(Beginning of Data listing)
-- ==== Sys2Proof/Laws/Time.lean ====
section
/-! SUPPORT. What the functions of Machine/Time.lean keep, one lemma for each. -/

namespace Sys2Proof.Machine

theorem State.askTens_keeps {w : Nat} {s0 s : State} (hw : Sub 0x84 w) (h : Keeps w s0 s) (d : Nat) (hi : Sys2Proof.Word) :
    Keeps w s0 (State.askTens s d hi) := by
  unfold State.askTens
  repeat' (first
    | with_reducible assumption
    | (intro t_; first | (with_reducible refine keeps_cut (w := w) (s := s0) (t := t_) ?_ ?_; intro ht_; rotate_left; dsimp -zeta only [t_]) | skip)
    | with_reducible apply State.setDue_keeps (Sub.trans rfl hw)
    | with_reducible apply State.wr_keeps (Sub.trans rfl hw)
    | lift_lets
    | with_reducible refine keeps_ite ?_ ?_)

theorem execTensionCommit_keeps (d : Fin 2) (hi : Sys2Proof.Word) (s : State) :
    ∃ t_, execTensionCommit d hi s = .next t_ ∧ Keeps 0x300184 s t_ := by
  have h := Keeps.refl 0x300184 s
  have hw := Sub.refl 0x300184
  
  refine ⟨_, rfl, ?_⟩
  repeat' (first
    | with_reducible assumption
    | (intro t_; first | (with_reducible refine keeps_cut (w := w) (s := s0) (t := t_) ?_ ?_; intro ht_; rotate_left; dsimp -zeta only [t_]) | skip)
    | with_reducible apply State.guarded_keeps (Sub.trans rfl hw)
    | with_reducible apply State.askTens_keeps (Sub.trans rfl hw)
    | dsimp only [id]
    | lift_lets
    | with_reducible refine keeps_ite ?_ ?_)

theorem State.askStep_keeps {w : Nat} {s0 s : State} (hw : Sub 0x80 w) (h : Keeps w s0 s) (d : Nat) (step : Int) :
    Keeps w s0 (State.askStep s d step) := by
  unfold State.askStep
  repeat' (first
    | with_reducible assumption
    | (intro t_; first | (with_reducible refine keeps_cut (w := w) (s := s0) (t := t_) ?_ ?_; intro ht_; rotate_left; dsimp -zeta only [t_]) | skip)
    | with_reducible apply State.setDue_keeps (Sub.trans rfl hw)
    | lift_lets
    | with_reducible refine keeps_ite ?_ ?_)

theorem execOffsetStep_keeps (d : Fin 2) (step : Sys2Proof.Word) (s : State) :
    ∃ t_, execOffsetStep d step s = .next t_ ∧ Keeps 0x300184 s t_ := by
  have h := Keeps.refl 0x300184 s
  have hw := Sub.refl 0x300184
  
  refine ⟨_, rfl, ?_⟩
  repeat' (first
    | with_reducible assumption
    | (intro t_; first | (with_reducible refine keeps_cut (w := w) (s := s0) (t := t_) ?_ ?_; intro ht_; rotate_left; dsimp -zeta only [t_]) | skip)
    | with_reducible apply State.guarded_keeps (Sub.trans rfl hw)
    | with_reducible apply State.askStep_keeps (Sub.trans rfl hw)
    | dsimp only [id]
    | lift_lets
    | with_reducible refine keeps_ite ?_ ?_)

theorem State.setTime_keeps {w : Nat} {s0 s : State} (hw : Sub 0x184 w) (h : Keeps w s0 s) (d : Nat) (hi : Sys2Proof.Word) :
    Keeps w s0 (State.setTime s d hi) := by
  unfold State.setTime
  repeat' (first
    | with_reducible assumption
    | (intro t_; first | (with_reducible refine keeps_cut (w := w) (s := s0) (t := t_) ?_ ?_; intro ht_; rotate_left; dsimp -zeta only [t_]) | skip)
    | with_reducible apply State.raiseTmu_keeps (Sub.trans rfl hw)
    | with_reducible apply State.setDue_keeps (Sub.trans rfl hw)
    | lift_lets
    | with_reducible refine keeps_ite ?_ ?_)

theorem execTimeSet_keeps (d : Fin 2) (hi : Sys2Proof.Word) (s : State) :
    ∃ t_, execTimeSet d hi s = .next t_ ∧ Keeps 0x300184 s t_ := by
  have h := Keeps.refl 0x300184 s
  have hw := Sub.refl 0x300184
  
  refine ⟨_, rfl, ?_⟩
  repeat' (first
    | with_reducible assumption
    | (intro t_; first | (with_reducible refine keeps_cut (w := w) (s := s0) (t := t_) ?_ ?_; intro ht_; rotate_left; dsimp -zeta only [t_]) | skip)
    | with_reducible apply State.guarded_keeps (Sub.trans rfl hw)
    | with_reducible apply State.setTime_keeps (Sub.trans rfl hw)
    | dsimp only [id]
    | lift_lets
    | with_reducible refine keeps_ite ?_ ?_)

theorem State.writeLost_keeps {w : Nat} {s0 s : State} (hw : Sub 0x184 w) (h : Keeps w s0 s) (d : Nat) (v : Bool) :
    Keeps w s0 (State.writeLost s d v) := by
  unfold State.writeLost
  repeat' (first
    | with_reducible assumption
    | (intro t_; first | (with_reducible refine keeps_cut (w := w) (s := s0) (t := t_) ?_ ?_; intro ht_; rotate_left; dsimp -zeta only [t_]) | skip)
    | with_reducible apply State.wrB_keeps (Sub.trans rfl hw)
    | with_reducible apply State.declareLost_keeps (Sub.trans rfl hw)
    | with_reducible apply State.declareValid_keeps (Sub.trans rfl hw)
    | lift_lets
    | with_reducible refine keeps_ite ?_ ?_)
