theorem execNeedleYieldEnd_keeps (s : State) :
    ∃ t_, execNeedleYieldEnd s = .next t_ ∧ Keeps 0x404 s t_ := by
  have h := Keeps.refl 0x404 s
  have hw := Sub.refl 0x404
  have b2 := Sub.bit (i := 2) hw rfl; have b10 := Sub.bit (i := 10) hw rfl; 
  refine ⟨_, rfl, ?_⟩
  repeat' (first
    | with_reducible assumption
    | (intro t_; first | (with_reducible refine keeps_cut (w := w) (s := s0) (t := t_) ?_ ?_; intro ht_; rotate_left; dsimp -zeta only [t_]) | skip)
    | with_reducible apply State.when_keeps (Sub.trans rfl hw)
    | with_reducible apply State.csMark_keeps (Sub.trans rfl hw)
    | with_reducible apply State.setCs_keeps (Sub.trans rfl hw)
    | with_reducible apply State.wrSchB_keeps (Sub.trans rfl hw)
    | dsimp only [id]
    | lift_lets
    | with_reducible refine keeps_ite ?_ ?_
    | with_reducible refine keeps_upd ?_ (fun x => x) (fun x => x) (.inr rfl) (.inl b2) (.inr rfl) (.inr rfl) (.inr rfl) (.inr rfl) (.inr rfl) (.inr rfl) (.inl b10) (.inr rfl) (.inr rfl) (.inr rfl) (.inr rfl) (.inr rfl) (.inr rfl) (.inr rfl) (.inr rfl) (.inr rfl) (.inr rfl) (.inr rfl) (.inr rfl) (.inr rfl) (.inr rfl) (.inr rfl) (.inr rfl))

theorem State.yieldBoundary_keeps {w : Nat} {s0 s : State} (hw : Sub 0x3308d44 w) (h : Keeps w s0 s) :
    Keeps w s0 (State.yieldBoundary s) := by
  have b2 := Sub.bit (i := 2) hw rfl; have b6 := Sub.bit (i := 6) hw rfl; have b8 := Sub.bit (i := 8) hw rfl; have b10 := Sub.bit (i := 10) hw rfl; have b11 := Sub.bit (i := 11) hw rfl; have b15 := Sub.bit (i := 15) hw rfl; have b20 := Sub.bit (i := 20) hw rfl; have b21 := Sub.bit (i := 21) hw rfl; have b24 := Sub.bit (i := 24) hw rfl; have b25 := Sub.bit (i := 25) hw rfl
  unfold State.yieldBoundary
  repeat' (first
    | with_reducible assumption
    | (intro t_; first | (with_reducible refine keeps_cut (w := w) (s := s0) (t := t_) ?_ ?_; intro ht_; rotate_left; dsimp -zeta only [t_]) | skip)
    | with_reducible apply State.toHealing_keeps (Sub.trans rfl hw)
    | lift_lets
    | with_reducible refine keeps_ite ?_ ?_
    | split
    | (clear_value *; split)
    | with_reducible refine keeps_upd ?_ (fun x => x) (fun x => x) (.inr rfl) (.inl b2) (.inr rfl) (.inr rfl) (.inl b6) (.inr rfl) (.inl b8) (.inr rfl) (.inl b10) (.inl b11) (.inr rfl) (.inr rfl) (.inr rfl) (.inl b15) (.inr rfl) (.inr rfl) (.inr rfl) (.inr rfl) (.inl b20) (.inl b21) (.inr rfl) (.inr rfl) (.inl b24) (.inl b25) (.inr rfl))

end Sys2Proof.Machine
end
(End of Data listing)
▶ [Problem] Output only the count of lines in the data containing "Machine".

▶ [Exercise solution] 3